GOAL OF THE EXERCISE:
In the data that follows, find the line with "def State.settleEnd (s"; transcribe it, every later line up to the one with "run it, those", and that line as well, exactly and with no others.

SUPPLIED ENTRIES:
/-- The privilege trap with its subcode. -/
def State.privilege (s : State) (r sub : Nat) : Stop :=
  .trap { cause := 0x11, sub, info := w64 s.word.toNat, mask := (s.stream r).em }

/-- A fault of the stream as a whole. -/
def State.streamFault (s : State) (r cause : Nat) (info : Nat) : Stop :=
  .trap { cause, info := w64 info, mask := (s.stream r).em }

/-- Check a condition, or raise the illegal-instruction trap with a subcode. -/
def need (s : State) (r sub : Nat) (ok : Bool) : Except Stop Unit := if ok then .ok () else .error (s.illegal r sub)

/-- The instruction belongs to the haul stream; a single stream runs it too (01 R17). -/
def needHaul (s : State) (r : Nat) : Except Stop Unit := need s r 1 ((s.gangAt r).single || !isWork r)

/-- The instruction belongs to the work stream; a single stream runs it too (01 R17). -/
def needWork (s : State) (r : Nat) : Except Stop Unit := need s r 1 ((s.gangAt r).single || isWork r)

/-- A source or destination of a haul stream that names a queue port belongs to another class; any other operand that may
not stand there is out of its range (01 R17, 05 R123). -/
def needReg (s : State) (r n : Nat) : Except Stop Unit :=
  need s r (if 56 ≤ n ∧ n < 60 ∧ !((s.gangAt r).single || isWork r) then 1 else 3) (decide (n < 56))

/-- The error of a register bank that a completed instruction read is consumed in place of its effect, after every other
condition (13 R312, R313). -/
def State.consumption (s : State) (r : Nat) (s' : State) : State :=
  if (s.stream r).regBad = [] then s'
  else match s'.consumed with
    | none => s'
    | some x => { s with consumed := none }.takeTrap r x

/-- The stream in hand executes an instruction: it completes, takes the trap it raises, or stalls in its slot. -/
def run (s : State) (f : Nat → Except Stop State) : Host.Outcome State Fault Refusal :=
  match s.cur with
  | none => .fault .noStream
  | some r =>
    match Tab.find r s.streams with
    | none => .fault .noStream
    | some _ =>
      match f r with
      | .ok s' => .next (s.consumption r s')
      | .error (.trap t) => .next (s.takeTrap r t)
      | .error (.trapAfter t s') => .next (s'.takeTrap r t)
      | .error (.stall s') => .next { s' with stalled := true }

/-- A step of the device: its effect, or none where it cannot happen at its turn (log entry 9). -/
def event (s : State) (f : Ev → State → Option State) : Host.Outcome State Fault Refusal :=
  match f s.ev s with
  | some s' => .next s'
  | none => .next s

/-! The return from each kind of trap. -/

/-- TRET: EM and the handler-active bit are restored, the latches are void, and the stream continues (06 R158). -/
def Stream.leaveUser (t : Stream) (redirect : Option (BitVec 24)) : Stream :=
  let u := { t.voidLatches with em := t.trapem &&& t.live, hact := false, fetched := [], wait := none }
  match redirect with
  | some pc => { u with pc := pc }
  | none =>
    let v := { u with pc := BitVec.ofNat 24 t.trappc.toNat }
    if t.trapcause = 8 then v.next else v

/-- ERET: level, handler-active bit and EM are restored, and the stream continues as the mode says (13 R323). -/
def Stream.leaveSystem (t : Stream) (mode : Nat) (target : BitVec 24) : Stream :=
  let u := { t.voidLatches with
    priv := t.ppriv, hact := t.phact, intrap := false, em := t.sem &&& t.live, fetched := [], wait := none, serving := none }
  if mode = 0 then { u with pc := BitVec.ofNat 24 t.spc.toNat }
  else if mode = 1 then { u with pc := BitVec.ofNat 24 t.spc.toNat }.next
  else { u with pc := target }

/-! The end of streams and crews (01 R16). -/

/-- A stream whose live mask is zero ends, or, on a gang-divergent path, counts as having reached the reconvergence
point (06 R148); a crew whose streams have all ended ends and leaves its slot. -/
def State.settleEnd (s : State) (r : Nat) : State :=
  let onPath := match (s.gangAt r).stack with
    | [] => false
    | e :: _ => e.running.contains (crewNum r)
  if (s.stream r).live ≠ 0 then s
  else if onPath then (s.updStream r fun t => { t with wait := some .reconv }).switchOut r true
  else
    let s := s.updStream r fun t => { t with ended := true, wait := none }
    let k := crewOf r
    if (crewStreams (s.gangAt r).single k).all fun x => (s.stream x).ended then
      s.updCrew k fun c => { c with ended := true, place := .waiting, loadQ := [] }
    else s

/-- A stream waits at a BRG. -/
def Stream.atBrg (t : Stream) : Bool :=
  match t.wait with
  | some (.brg _ _ _ _) => true
  | _ => false

/-- The crews that count in a meeting or a gang barrier: every live crew, or on a gang-divergent path the live crews that
run it, those that packing left idle not counting (01 R26, 08 R230; log entry 53). -/
def State.countingCrews (s : State) (g : Nat) : List Nat :=
  let x := s.gang g
  let all := match x.stack with
    | [] => List.range x.crews
    | e :: _ => e.running
  all.filter fun c => !(s.crew (16 * g + c)).ended && ((s.stream (32 * g + 2 * c)).live != 0 || x.stack.isEmpty)

/-- The gang barrier completes when every counting crew waits at a GBAR or has ended the stream that would execute it;
the waiters continue (08 R230). -/
def State.settleGbar (s : State) (g : Nat) : State :=
  let at_ (c : Nat) : Bool := (s.stream (32 * g + 2 * c)).ended || (s.stream (32 * g + 2 * c)).wait == some (.gbar false)
  let cs := s.countingCrews g
  if cs.any (fun c => (s.stream (32 * g + 2 * c)).wait == some (.gbar false)) && cs.all at_ then
    cs.foldl (fun s c =>
      if (s.stream (32 * g + 2 * c)).wait = some (.gbar false) then
        let s := s.updStream (32 * g + 2 * c) fun t => { t with wait := some (.gbar true) }
        if (s.crew (16 * g + c)).stopped then s else s.makeReady (16 * g + c)
      else s) s
  else s

/-- GANG_MISMATCH: every counting crew waits at a BRG or GBAR, not all at one address, and one at a BRG: the crews at a
BRG trap (01 R29). -/
def State.settleMismatch (s : State) (g : Nat) : State :=
  let cs := s.countingCrews g
  let t (c : Nat) : Stream := s.stream (32 * g + 2 * c)
  let atBrg (c : Nat) : Bool := (t c).atBrg
  let atGbar (c : Nat) : Bool := (t c).wait == some (.gbar false)
  let pcs := (cs.map fun c => (t c).pc.toNat)
  if cs.any atBrg && cs.all (fun c => atBrg c || atGbar c) && decide (1 < (distinct pcs).length) then
    (cs.filter atBrg).foldl (fun s c =>
      let r := 32 * g + 2 * c
      let x := s.stream r
      (s.updStream r fun t => { t with wait := none }).takeTrap r
        { cause := 5, info := w64 x.pc.toNat, mask := x.em, word := some (s.spcWord r) }) s
  else s

/-- What the end of a stream, a BRG or a GBAR may settle in its gang. -/
def State.settleGang (s : State) (g : Nat) : State := (s.settleGbar g).settleMismatch g

end Sys2Proof.Machine
end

WRITTEN SOLUTION:
def State.settleEnd (s : State) (r : Nat) : State :=
  let onPath := match (s.gangAt r).stack with
    | [] => false
    | e :: _ => e.running.contains (crewNum r)
  if (s.stream r).live ≠ 0 then s
  else if onPath then (s.updStream r fun t => { t with wait := some .reconv }).switchOut r true
  else
    let s := s.updStream r fun t => { t with ended := true, wait := none }
    let k := crewOf r
    if (crewStreams (s.gangAt r).single k).all fun x => (s.stream x).ended then
      s.updCrew k fun c => { c with ended := true, place := .waiting, loadQ := [] }
    else s

/-- A stream waits at a BRG. -/
def Stream.atBrg (t : Stream) : Bool :=
  match t.wait with
  | some (.brg _ _ _ _) => true
  | _ => false

/-- The crews that count in a meeting or a gang barrier: every live crew, or on a gang-divergent path the live crews that
run it, those that packing left idle not counting (01 R26, 08 R230; log entry 53). -/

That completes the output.